Hey Everyone. I am about to get my first cat for someone who knows a lot about them so I don't want to get the wrong one. I also cant ask the person because its a surprise. This sound like a good place to get some feedback!

In the attached picture, does it look like a good Scottish fold cat? The mother is supposed to be a 100% scottish fold and the father is a mix of Persian and something else. Does it make much difference of what breed of the cats parents are? If so, what are considered quality breeds of a Scottish Fold?

Thanks for your help and suggestion.


----------



## wicket (Aug 22, 2012)

Are you aware of the health problems that beset many of these cats ?


----------



## catme (Feb 13, 2014)

The only health problem I was aware about is that if both parents are Scottish Fold and have the folded ear. Other than that I don't know of any issues specific to this breed. Are there some obvious ones to look out for?


----------



## wicket (Aug 22, 2012)

Osteochondrodysplasia (OCD) is a developmental abnormality that affects cartilage and bone development throughout the body. This condition causes the fold in the breed and in studies conducted so far, all folded cats are affected by it.[12] Homozygous folds are affected by malformed bone structures and develop severe painful degenerative joint diseases at an early age. This condition also affect heterozygous folds, but usually to a much lesser extent and at a later age. Some will be asymptomatic.
While ethical breeders breed Fold/non-fold and not Fold/Fold (in the same way Munchkins are bred) to avoid producing homozygous folds,[3] because heterozygous folds can also develop progressive arthritis of varying severity, some researchers recommend abandoning the breeding of folded cats entirely.[6][13] For this reason the breed is not accepted by either the Governing Council of the Cat Fancy[14] or the Fédération Internationale Féline.[15]


----------



## catme (Feb 13, 2014)

Thanks! Mostly I've read that is bred fold/non-fold that its rarely a problem but I am a little concerned now. They are a great short hair cat (without being bald) that seem to be better for an apartment than most. I will try to research a few other with a similar look and being short haired. Any suggestions?


----------



## MerlinsMum (Aug 2, 2009)

OSTEOCHONDRODYSPLASIA SCOTTISH FOLD

1. * Brief description*

The feature that defines the Scottish fold breed is the forward folding of the ears. This folding is due to osteochondrodysplasia, a developmental abnormality of the cartilage which would normally support the ear. Osteochondrodysplasia also has devastating effects on cartilage and bone development elsewhere in the body.

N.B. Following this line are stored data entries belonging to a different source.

theorem Canonical.requestAll {id stamp kernel body ga nt i ps} (h : Canonical s) : Canonical (s.requestAll id stamp kernel body ga nt i ps) := by
  induction ps generalizing s ga i with
  | nil => exact h
  | cons p r ih => exact ih (.requestPart h)

theorem Canonical.requestParts {id e ga nt i ps} (h : Canonical s) : Canonical (s.requestParts id e ga nt i ps) :=
  .requestAll h

theorem Canonical.loadDone {id e dst n ps} (h : Canonical s) : Canonical (s.loadDone id e dst n ps) := by
  unfold State.loadDone
  split <;> exact .setEntry h

theorem Canonical.startShared {ms acq back} (h : Canonical s) : Canonical (s.startShared ms acq back) :=
  .ite h (.foldl (fun _ _ h => .setEntry (.noteLoad h)) h)

theorem Canonical.acquiresPod {core acq} (h : Canonical s) : Canonical (s.acquiresPod core acq) := .ite (.clearPodBuf h) h

theorem Canonical.startLoad {id e space a n o c dst back} (h : Canonical s) : Canonical (s.startLoad id e space a n o c dst back) := by
  unfold State.startLoad
  dsimp only
  split
  · exact .flagEntry h
  · split
    · exact h
    · split
      · exact .setEntry (.pend h)
      · split
        · exact .startShared h
        · split
          · exact h
          · refine .loadDone (.requestParts ?_)
            split
            · exact .recordScope (.foldl (fun _ _ h => .noteLoad h) (.acquiresPod h))
            · exact .foldl (fun _ _ h => .noteLoad h) (.acquiresPod h)

theorem Canonical.failEntry {id e tval} (h : Canonical s) : Canonical (s.failEntry id e tval) := .setEntry (.pend h)

theorem Canonical.answerLoad {id e a n nt acq dst ps r} (h : Canonical s) : Canonical (s.answerLoad id e a n nt acq dst ps r) := by
  unfold State.answerLoad
  split
  · exact h
  · exact .failEntry h
  · split
    · exact h
    · exact .loadDone (.ite (.dropPodLines (.acquiresPod h)) (.ite (.fillPod (.acquiresPod h)) (.acquiresPod h)))
    · exact .loadDone h

theorem Canonical.acceptStore {id e space a n} (h : Canonical s) : Canonical (s.acceptStore id e space a n) := by
  unfold State.acceptStore
  dsimp only
  split
  · exact .flagEntry h
  · exact .setEntry h

theorem Canonical.storePart {o b a p bs} (h : Canonical s) : Canonical (s.storePart o b a p bs) := by
  unfold State.storePart
  split
  · exact .storeFrom h
  · exact .send h
  · exact .update (.dropPodLines (.podSend h))
  · exact .postMessage h
  · exact h

theorem Canonical.storeParts {o b a data k ps} (h : Canonical s) : Canonical (s.storeParts o b a data k ps) := by
  induction ps generalizing s k with
  | nil => exact h
  | cons p r ih => exact ih (.storePart h)

theorem Canonical.storeTaken {o b a data ps} (h : Canonical s) : Canonical (s.storeTaken o b a data ps) :=
  .foldl (fun _ _ h => .storePart h) h

theorem Canonical.noteWrite {id nt} (h : Canonical s) : Canonical (s.noteWrite id nt) := .ite h (.modThread h)

theorem Canonical.storeNow {o b a n v take} (h : Canonical s) : Canonical (s.storeNow o b a n v take).1 :=
  .ite_fst h (.storeTaken h)
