-- ==== Sys2Proof/Decode.lean ====
section
/-! DEFINITION. The command that a word spells by the bits of spec/opcode_table.json. No row of that table gives bits
("fields" is empty in all 49), so no word spells a command. The byte layouts of the management frames are the port's
business (Machine/Port.lean). -/

namespace Sys2Proof

/-- The command that a word of `nbits` bits spells by the table: none, since no row gives bits. -/
def decodeTableWord (_nbits _w : Nat) : Option Instr := none

end Sys2Proof
end

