-- ==== Sys2Proof/Machine/Issue.lean ====
section
/-! DEFINITION. Write replication unit: placing writes on legs with the withdrawals they bring, issue under each policy, stale
marking, lag overflow, the report to the engine, acceptance and release (R48 to R57, R63, R77, R112, R116). -/

namespace Sys2Proof.Machine

/-! ## Withdrawals (R77, R112, R136) -/

/-- An unsent read of the queue whose range overlaps a write's. -/
def LegRequest.readIn (a n : Nat) (r : LegRequest) : Bool := r.kind == .read && overlaps a n r.addr r.length

/-- A withdrawn read returns to WAITING on another footing: the leg leaves the tried set (R77). -/
def withdrawRead (l : LegIx) (s : State) (r : LegRequest) : State :=
  match r.owner with
  | .read ref =>
    modRead ref (fun e => { e with tried := legErase l e.tried, current := none, issueBeat := none }) s
  | .write _ _ => s
  | .chunk _ _ => s

/-- The unsent reads of leg `l`'s direct queue that overlap a write are withdrawn (R77). -/
def withdrawReads (l : LegIx) (a n : Nat) (s : State) : State :=
  let out := (s.leg l).direct.filter (LegRequest.readIn a n)
  if out.isEmpty then s
  else
    (out.foldl (withdrawRead l)
      (modLeg l (fun p => { p with direct := p.direct.filter fun r => !r.readIn a n }) s)).raise

/-- The chunk of a queued chunk read. -/
def LegRequest.chunkRead (r : LegRequest) : Option Nat :=
  match r.kind, r.owner with
  | .read, .chunk _ c => some c
  | _, _ => none

/-- The unsent chunk reads of leg `l`'s copy channel from the lowest one that overlaps a write are taken back; next chunk is set
back to it (R112). -/
def withdrawChunks (l : LegIx) (a n : Nat) (s : State) : State :=
  match ((s.leg l).copy.filter (LegRequest.readIn a n)).filterMap LegRequest.chunkRead with
  | [] => s
  | c :: cs =>
    let low := cs.foldl min c
    let s1 := modLeg l (fun p => { p with copy := p.copy.filter fun r => !r.chunkRead.any fun k => decide (low ≤ k) }) s
    (modJob (fun j => { j with
      chunks := j.chunks.filter fun k => !(k.phase == .reading && decide (low ≤ k.index))
      nextChunk := low }) s1).raise

/-! ## Placing a write on a leg -/

/-- An entry's write is placed in a queue of leg `l`, the leg joins its owed set, and the unsent reads it overlaps are withdrawn
in the same step (R49, R50, R63, R77). A queue that takes no request takes none. -/
def placeWrite (r : Nat) (l : LegIx) (q : QueueName) (s : State) : State :=
  match findWrite s r with
  | some e =>
    match addrOn e.legAddrs l with
    | some a =>
      if canEnter s l q then
        let s1 := withdrawChunks l a e.length (withdrawReads l a e.length s)
        let s2 := enqueue l q .write a e.length e.data (.write r e.window) s1
        (modWrite r (fun e => { e with owed := legInsert l e.owed }) s2).raiseWork
      else s
    | none => s
  | none => s

/-- Issue of a window's write: each CURRENT or REBUILDING member receives it in list order, in the queue its policy gives (R49,
R50); then each STALE member's miss is recorded (R51). -/
def issueWrite (r : Nat) (w : WinIx) (g : Nat) (policy : WritePolicy) (s : State) : State :=
  let x := s.win w
  let s1 := (x.members.filter Member.takesWrites).foldl
    (fun s m => placeWrite r m.leg (queueFor policy (leadOf x) m) s) s
  (x.members.foldl (fun s m => addStale w m.leg g s) s1).raiseWork

/-- The lag-overflow demotions of a LAGGED window under DEMOTE: each member that needs a lag place, is UP and finds 64 writes in
its lag queue, in list order (R48 part 3, R52). A job that one of them aborts leaves its released writes in the hold queue (R48 part 3). -/
def lagOverflow (w : WinIx) (policy : WritePolicy) (s : State) : State :=
  if policy == .lagged && (s.win w).lagPolicy == .demote then
    (needing (s.win w) .lagged .lag).foldl (fun s m =>
      if isUp s m.leg && decide (Config.lagSize ≤ (s.leg m.leg).lag.length)
      then demoteHolding w m.leg .lagOverflow .lagOverflow s else s) s
  else s

/-- The report of a write to the current segment in an open pass: the pass is overtaken (R54, R116). -/
def reportOpen (w : WinIx) (g : Nat) (s : State) : State :=
  if copyingSegment s w g then modJob (fun j => { j with overtaken := true }) s else s

/-! ## Translation (R4) -/

/-- The leg addresses of an upstream address: one per member of the window (R4). -/
def translations (x : Window) (a : Nat) : List (LegIx × Nat) := x.members.map fun m => (m.leg, m.base + (a - x.base))

/-- The segment of an upstream address in its window (R4). -/
def segmentOf (x : Window) (a : Nat) : Nat := (a - x.base) / Config.segmentBytes

/-! ## Release (R56, R57) -/

/-- The entry leaves the hold queue (R56 step 4). -/
def unhold (r : Nat) (s : State) : State :=
  State.raiseHead { modWrite r (fun e => { e with held := .no }) s with hold := s.hold.filter (· != r) }

/-- The leg addresses of a released write are those of the window's list as it stands (R57; log entry 27). -/
def refreshAddrs (r : Nat) (x : Window) (s : State) : State :=
  modWrite r (fun e => { e with legAddrs := translations x e.addr }) s

/-- The outcome of one released write: the state after it, and whether the release goes on. -/
structure Released where
  state : State
  goOn : Bool

/-- One released write (R56, R57). It is reported: if it meets a closed pass it stays, held again, and an open pass is overtaken. In a
LOST window it is answered FAULT. The overflow test of R52 follows; then the release pauses at it if a queue it needs takes no request,
and else it is issued. -/
def releaseOne (r : Nat) (s : State) : Released :=
  match findWrite s r with
  | some e =>
    match e.window, e.segment, e.policy with
    | some w, some g, some p =>
      if closedFor s w g then ⟨modWrite r (fun e => { e with held := .held }) s, true⟩
      else if (leadOf (s.win w)).isNone then ⟨decideEmptied r (unhold r s), true⟩
      else
        let s1 := lagOverflow w p (reportOpen w g s)
        if (queueStall s1 (s1.win w) p).isSome then ⟨s1, false⟩
        else ⟨issueWrite r w g p (unhold r (refreshAddrs r (s1.win w) s1)), true⟩
    | _, _, _ => ⟨s, false⟩
  | none => ⟨s, false⟩

/-- The first write of the hold queue whose release has been taken. -/
def nextReleased (s : State) : Option Nat := s.hold.find? fun r => (findWrite s r).any fun e => e.held == .released

/-- The released writes are issued from the head of the hold queue, in order, until one pauses the release (R56); at most `n`. -/
def releaseLoop : Nat → State → State
  | 0, s => s
  | n + 1, s =>
    match nextReleased s with
    | some r => if (releaseOne r s).goOn then releaseLoop n (releaseOne r s).state else (releaseOne r s).state
    | none => s

/-- A release is resumed, and completes or pauses, which retries the head (R56, R157). Each write is met at most twice: a write held again
by a closed pass is released once more if an overflow demotion aborts the job. -/
def resumeRelease (s : State) : State :=
  if (nextReleased s).isSome then (releaseLoop (2 * s.hold.length) s).raiseHead else s

/-- A paused release is resumed if a change that resumes it has been noted (R56). -/
def resumeIfDue (s : State) : State :=
  if s.notice.release then resumeRelease { s with notice := { s.notice with release := false } } else s

/-! ## Demotions whose released writes are issued at once (R28, R31) -/

/-- A demotion, the writes that an abort releases issued within it (R31 step 4, R124). -/
def demote (w : WinIx) (l : LegIx) (cause : MemberCause) (jobCause : JobCause) (s : State) : State :=
  demoteWith resumeRelease w l cause jobCause s

/-- The running job ends with NO_SOURCE if its window is LOST (R33, R108, R126). -/
def endIfLost (w : WinIx) (s : State) : State := lostTarget resumeRelease w s

/-- LEG_LEFT demotions of every slot on a leg, in ascending window order (R30). -/
def demoteLeg (l : LegIx) (s : State) : State := allWindows.foldl (fun s w => demote w l .legLeft .targetDown s) s

/-! ## Acceptance (R48, R63) -/

/-- The tracker entry of an accepted write to a window (R44, R48 part 1). -/
def windowWrite (s : State) (w : WinIx) (r : Request) : WriteEntry :=
  { ref := s.nextRef, tag := r.tag, window := some w, addr := r.addr.toNat, length := r.length,
    segment := some (segmentOf (s.win w) r.addr.toNat), legAddrs := translations (s.win w) r.addr.toNat, data := r.data,
    policy := some (s.win w).writePolicy, owed := [], acked := [], answered := false, held := .no }

/-- An entry joins the tail of the write tracker. -/
def addWrite (e : WriteEntry) (s : State) : State :=
  { s with writes := s.writes ++ [e], nextRef := s.nextRef + 1 }

/-- Acceptance of a write to an ENABLED window that is not LOST, its stall tests passed (R48). The writes that a demotion of part 3
has released, and a release that space lets go on, follow part 6 (R48 part 3, R135). -/
def acceptWrite (w : WinIx) (r : Request) (s : State) : State :=
  let e := windowWrite s w r
  let g := segmentOf (s.win w) r.addr.toNat
  let s1 := addWrite e s
  if closedFor s1 w g then
    { modWrite e.ref (fun e => { e with held := .held }) s1 with hold := s1.hold ++ [e.ref] }
  else
    resumeIfDue (issueWrite e.ref w g (s.win w).writePolicy (lagOverflow w (s.win w).writePolicy (reportOpen w g s1)))

/-- Acceptance of a pass-through write, its stall tests passed (R63). -/
def acceptPassWrite (l : LegIx) (r : Request) (s : State) : State :=
  placeWrite s.nextRef l .direct
    (addWrite { ref := s.nextRef, tag := r.tag, window := none, addr := r.addr.toNat, length := r.length, segment := none,
                legAddrs := [(l, r.addr.toNat)], data := r.data, policy := none, owed := [], acked := [],
                answered := false, held := .no } s)

end Sys2Proof.Machine
end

The Scottish fold breed originated in Scotland in the 1960s from matings of a cat with a naturally occurring mutation in which its ears folded forward, to local farm cats and British Shorthairs. The breed became recognised by the governing council of the Cat Fancy of Great Britain a few years later. However, by 1974 it had been excluded from their list of recognised breeds due to the crippling deformity of the limbs and tail that was evident in the breed. It is also banned by the Fédération Internationale Féline, an international cat fancy society. Breeders in the USA and elsewhere in the world have continued to perpetuate the breed (Malik et al 1999).

All cats with folded ears develop osteochondrodysplasia. In cats which are homozygous for the abnormal gene (ie having two copies of it), a progressive, crippling arthritis develops early in life whilst in those which are heterozygous (with only one mutant gene), the arthritis tends to progress more slowly (Malik 2001).

Affected cats may be grossly deformed, with short wide limbs and a short, inflexible tail. They show lameness, swollen wrist (carpal) and ankle (tarsal) joints, have an abnormal gait, and are reluctant to move and jump. Severely affected individuals become crippled and unable to walk.

2. *Intensity of welfare impact *

In all homozygous folded-eared cats this condition causes deformities and progressive joint disease leading to crippling disability associated with significant pain. Many affected cats are euthanased earlier in life due to the profound effects of this disease.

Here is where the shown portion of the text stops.